* _Supplied entries_:
★ ★ ★ ★

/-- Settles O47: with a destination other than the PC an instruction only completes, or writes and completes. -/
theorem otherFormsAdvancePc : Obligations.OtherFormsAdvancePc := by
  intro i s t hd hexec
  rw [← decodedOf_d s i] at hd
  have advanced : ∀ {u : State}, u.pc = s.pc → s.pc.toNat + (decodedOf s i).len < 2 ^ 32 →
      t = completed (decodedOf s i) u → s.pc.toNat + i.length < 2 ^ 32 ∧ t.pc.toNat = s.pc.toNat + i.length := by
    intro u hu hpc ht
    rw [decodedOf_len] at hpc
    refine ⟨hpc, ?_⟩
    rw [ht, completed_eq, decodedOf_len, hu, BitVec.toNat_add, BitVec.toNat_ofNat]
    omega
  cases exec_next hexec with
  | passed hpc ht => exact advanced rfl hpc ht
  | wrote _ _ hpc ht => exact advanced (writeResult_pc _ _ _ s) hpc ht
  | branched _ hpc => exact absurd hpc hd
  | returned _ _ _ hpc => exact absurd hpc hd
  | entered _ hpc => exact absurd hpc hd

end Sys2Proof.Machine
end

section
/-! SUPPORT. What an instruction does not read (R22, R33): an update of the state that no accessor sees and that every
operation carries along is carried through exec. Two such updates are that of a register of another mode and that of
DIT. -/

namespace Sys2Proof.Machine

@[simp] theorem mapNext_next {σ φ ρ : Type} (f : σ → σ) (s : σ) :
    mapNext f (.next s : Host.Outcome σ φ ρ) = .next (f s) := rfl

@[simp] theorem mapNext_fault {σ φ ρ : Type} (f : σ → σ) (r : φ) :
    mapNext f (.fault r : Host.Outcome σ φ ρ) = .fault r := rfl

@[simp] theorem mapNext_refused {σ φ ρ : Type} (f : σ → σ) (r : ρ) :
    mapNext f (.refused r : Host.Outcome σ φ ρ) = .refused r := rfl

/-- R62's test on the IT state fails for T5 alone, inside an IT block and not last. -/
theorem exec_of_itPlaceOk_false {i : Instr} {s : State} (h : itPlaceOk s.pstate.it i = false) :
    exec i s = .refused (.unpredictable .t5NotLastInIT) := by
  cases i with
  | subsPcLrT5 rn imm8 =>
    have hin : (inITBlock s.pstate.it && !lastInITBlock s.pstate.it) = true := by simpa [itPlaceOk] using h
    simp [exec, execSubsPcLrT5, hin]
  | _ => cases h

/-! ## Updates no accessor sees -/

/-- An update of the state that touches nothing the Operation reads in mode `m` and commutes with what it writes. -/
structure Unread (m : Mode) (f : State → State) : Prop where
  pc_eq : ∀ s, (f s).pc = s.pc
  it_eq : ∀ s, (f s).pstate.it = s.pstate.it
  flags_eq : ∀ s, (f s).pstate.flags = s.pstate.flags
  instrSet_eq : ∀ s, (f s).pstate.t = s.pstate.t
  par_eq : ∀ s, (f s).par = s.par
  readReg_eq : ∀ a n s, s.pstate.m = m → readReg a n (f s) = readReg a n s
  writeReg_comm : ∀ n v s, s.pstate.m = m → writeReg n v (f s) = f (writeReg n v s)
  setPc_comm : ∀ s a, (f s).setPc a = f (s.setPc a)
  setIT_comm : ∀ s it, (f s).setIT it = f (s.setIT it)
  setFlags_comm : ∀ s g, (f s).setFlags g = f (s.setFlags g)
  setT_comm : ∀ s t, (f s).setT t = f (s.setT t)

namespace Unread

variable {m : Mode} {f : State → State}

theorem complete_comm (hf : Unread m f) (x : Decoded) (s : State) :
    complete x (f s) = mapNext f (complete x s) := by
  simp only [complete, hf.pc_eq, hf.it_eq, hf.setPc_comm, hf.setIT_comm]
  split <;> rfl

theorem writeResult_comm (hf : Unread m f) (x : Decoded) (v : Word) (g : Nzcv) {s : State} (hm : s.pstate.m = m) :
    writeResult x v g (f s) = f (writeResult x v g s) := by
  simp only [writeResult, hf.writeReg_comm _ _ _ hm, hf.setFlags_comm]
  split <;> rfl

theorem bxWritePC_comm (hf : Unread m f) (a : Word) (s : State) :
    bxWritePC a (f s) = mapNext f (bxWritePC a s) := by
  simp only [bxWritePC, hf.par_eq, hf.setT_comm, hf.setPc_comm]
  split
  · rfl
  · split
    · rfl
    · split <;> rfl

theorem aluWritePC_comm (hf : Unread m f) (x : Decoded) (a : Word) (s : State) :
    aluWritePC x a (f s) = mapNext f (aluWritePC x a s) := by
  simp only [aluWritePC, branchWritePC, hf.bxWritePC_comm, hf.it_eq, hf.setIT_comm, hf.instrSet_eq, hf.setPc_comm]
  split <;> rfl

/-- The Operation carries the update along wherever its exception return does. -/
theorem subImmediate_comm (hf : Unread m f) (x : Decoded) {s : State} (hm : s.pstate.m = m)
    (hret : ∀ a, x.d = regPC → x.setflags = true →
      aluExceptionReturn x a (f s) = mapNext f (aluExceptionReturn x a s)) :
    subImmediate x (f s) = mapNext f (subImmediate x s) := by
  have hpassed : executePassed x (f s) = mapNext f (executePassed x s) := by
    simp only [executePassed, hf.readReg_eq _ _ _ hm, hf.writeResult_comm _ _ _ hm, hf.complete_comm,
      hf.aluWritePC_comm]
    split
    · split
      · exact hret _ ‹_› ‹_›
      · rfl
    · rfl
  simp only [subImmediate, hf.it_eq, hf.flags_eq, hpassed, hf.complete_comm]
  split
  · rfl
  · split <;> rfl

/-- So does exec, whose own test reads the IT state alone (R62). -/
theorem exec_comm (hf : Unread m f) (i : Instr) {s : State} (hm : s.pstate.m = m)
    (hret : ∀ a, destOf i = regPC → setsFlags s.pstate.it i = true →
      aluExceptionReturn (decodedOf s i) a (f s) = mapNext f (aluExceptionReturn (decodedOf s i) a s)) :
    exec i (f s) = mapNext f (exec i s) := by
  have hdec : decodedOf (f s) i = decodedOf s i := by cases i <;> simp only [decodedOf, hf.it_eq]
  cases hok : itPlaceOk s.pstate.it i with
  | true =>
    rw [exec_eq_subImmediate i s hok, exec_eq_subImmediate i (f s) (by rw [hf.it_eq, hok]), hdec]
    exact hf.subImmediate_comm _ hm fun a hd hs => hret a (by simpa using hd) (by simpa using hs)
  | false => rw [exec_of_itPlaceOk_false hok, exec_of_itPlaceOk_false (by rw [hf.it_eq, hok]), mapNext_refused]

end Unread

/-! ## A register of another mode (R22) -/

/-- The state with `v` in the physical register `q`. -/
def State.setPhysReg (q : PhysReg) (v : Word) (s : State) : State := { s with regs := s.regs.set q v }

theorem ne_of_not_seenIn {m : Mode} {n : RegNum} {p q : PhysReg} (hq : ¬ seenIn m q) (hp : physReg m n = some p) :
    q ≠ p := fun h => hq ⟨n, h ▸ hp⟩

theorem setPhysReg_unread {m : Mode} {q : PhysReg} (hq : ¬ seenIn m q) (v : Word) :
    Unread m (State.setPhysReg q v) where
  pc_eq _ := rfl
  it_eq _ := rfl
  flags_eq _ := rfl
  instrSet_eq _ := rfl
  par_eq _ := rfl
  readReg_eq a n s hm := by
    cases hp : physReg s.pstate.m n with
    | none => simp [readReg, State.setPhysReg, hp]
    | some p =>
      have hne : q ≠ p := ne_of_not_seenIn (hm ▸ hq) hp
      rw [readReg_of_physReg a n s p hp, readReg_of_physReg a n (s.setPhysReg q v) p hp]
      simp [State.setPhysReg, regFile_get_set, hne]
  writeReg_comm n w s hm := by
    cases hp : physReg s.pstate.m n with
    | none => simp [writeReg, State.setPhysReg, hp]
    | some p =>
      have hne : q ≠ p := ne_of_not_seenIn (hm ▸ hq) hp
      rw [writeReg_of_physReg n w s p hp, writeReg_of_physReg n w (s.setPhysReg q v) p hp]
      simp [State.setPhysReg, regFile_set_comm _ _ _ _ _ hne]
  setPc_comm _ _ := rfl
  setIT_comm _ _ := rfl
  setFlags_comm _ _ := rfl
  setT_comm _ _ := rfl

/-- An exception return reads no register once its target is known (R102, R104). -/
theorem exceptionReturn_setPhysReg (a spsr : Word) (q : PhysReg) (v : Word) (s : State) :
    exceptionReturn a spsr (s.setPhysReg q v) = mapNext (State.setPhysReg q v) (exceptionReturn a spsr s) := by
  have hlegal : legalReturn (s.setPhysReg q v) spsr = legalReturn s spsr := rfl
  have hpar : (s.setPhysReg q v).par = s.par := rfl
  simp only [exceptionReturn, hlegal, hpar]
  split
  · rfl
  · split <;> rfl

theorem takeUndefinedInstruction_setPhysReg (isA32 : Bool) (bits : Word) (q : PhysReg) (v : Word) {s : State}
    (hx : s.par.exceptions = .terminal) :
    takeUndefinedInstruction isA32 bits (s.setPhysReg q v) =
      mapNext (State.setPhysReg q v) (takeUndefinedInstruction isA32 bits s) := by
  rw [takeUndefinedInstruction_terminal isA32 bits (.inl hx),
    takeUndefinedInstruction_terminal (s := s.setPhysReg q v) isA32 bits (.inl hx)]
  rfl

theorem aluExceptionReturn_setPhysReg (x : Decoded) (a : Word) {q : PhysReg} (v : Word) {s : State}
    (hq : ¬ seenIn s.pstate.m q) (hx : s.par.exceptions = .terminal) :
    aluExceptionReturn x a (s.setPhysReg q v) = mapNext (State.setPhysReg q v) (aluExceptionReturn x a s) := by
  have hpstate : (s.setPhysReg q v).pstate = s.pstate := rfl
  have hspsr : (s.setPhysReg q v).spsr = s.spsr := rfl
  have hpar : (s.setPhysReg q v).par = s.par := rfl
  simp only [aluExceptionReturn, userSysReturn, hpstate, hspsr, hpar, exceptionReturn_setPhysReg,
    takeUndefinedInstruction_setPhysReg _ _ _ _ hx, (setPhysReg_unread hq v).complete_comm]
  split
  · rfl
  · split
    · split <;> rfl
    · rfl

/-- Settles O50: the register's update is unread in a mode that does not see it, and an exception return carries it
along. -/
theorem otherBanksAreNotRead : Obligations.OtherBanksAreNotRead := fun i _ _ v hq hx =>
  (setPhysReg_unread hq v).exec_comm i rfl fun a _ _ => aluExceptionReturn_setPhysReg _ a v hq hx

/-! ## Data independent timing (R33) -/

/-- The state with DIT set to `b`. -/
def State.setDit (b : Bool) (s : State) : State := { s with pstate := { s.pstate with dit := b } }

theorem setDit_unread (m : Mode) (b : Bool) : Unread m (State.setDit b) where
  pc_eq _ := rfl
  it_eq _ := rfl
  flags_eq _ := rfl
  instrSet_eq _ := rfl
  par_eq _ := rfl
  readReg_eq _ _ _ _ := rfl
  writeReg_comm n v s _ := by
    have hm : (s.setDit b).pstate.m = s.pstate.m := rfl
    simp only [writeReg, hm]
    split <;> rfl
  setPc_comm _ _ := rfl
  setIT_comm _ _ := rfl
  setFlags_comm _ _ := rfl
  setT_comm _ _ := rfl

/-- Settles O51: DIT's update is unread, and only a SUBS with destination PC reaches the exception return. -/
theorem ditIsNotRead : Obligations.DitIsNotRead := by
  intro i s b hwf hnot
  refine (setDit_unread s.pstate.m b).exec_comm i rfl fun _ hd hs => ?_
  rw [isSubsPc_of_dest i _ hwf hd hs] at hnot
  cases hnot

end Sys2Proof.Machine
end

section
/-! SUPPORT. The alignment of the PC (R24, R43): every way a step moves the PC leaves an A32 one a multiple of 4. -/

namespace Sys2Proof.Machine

★ ★ ★ ★

* _Task_: Take every line above where "false" appears and copy it.

* _Written response_:
theorem exec_of_itPlaceOk_false {i : Instr} {s : State} (h : itPlaceOk s.pstate.it i = false) :
  | false => rw [exec_of_itPlaceOk_false hok, exec_of_itPlaceOk_false (by rw [hf.it_eq, hok]), mapNext_refused]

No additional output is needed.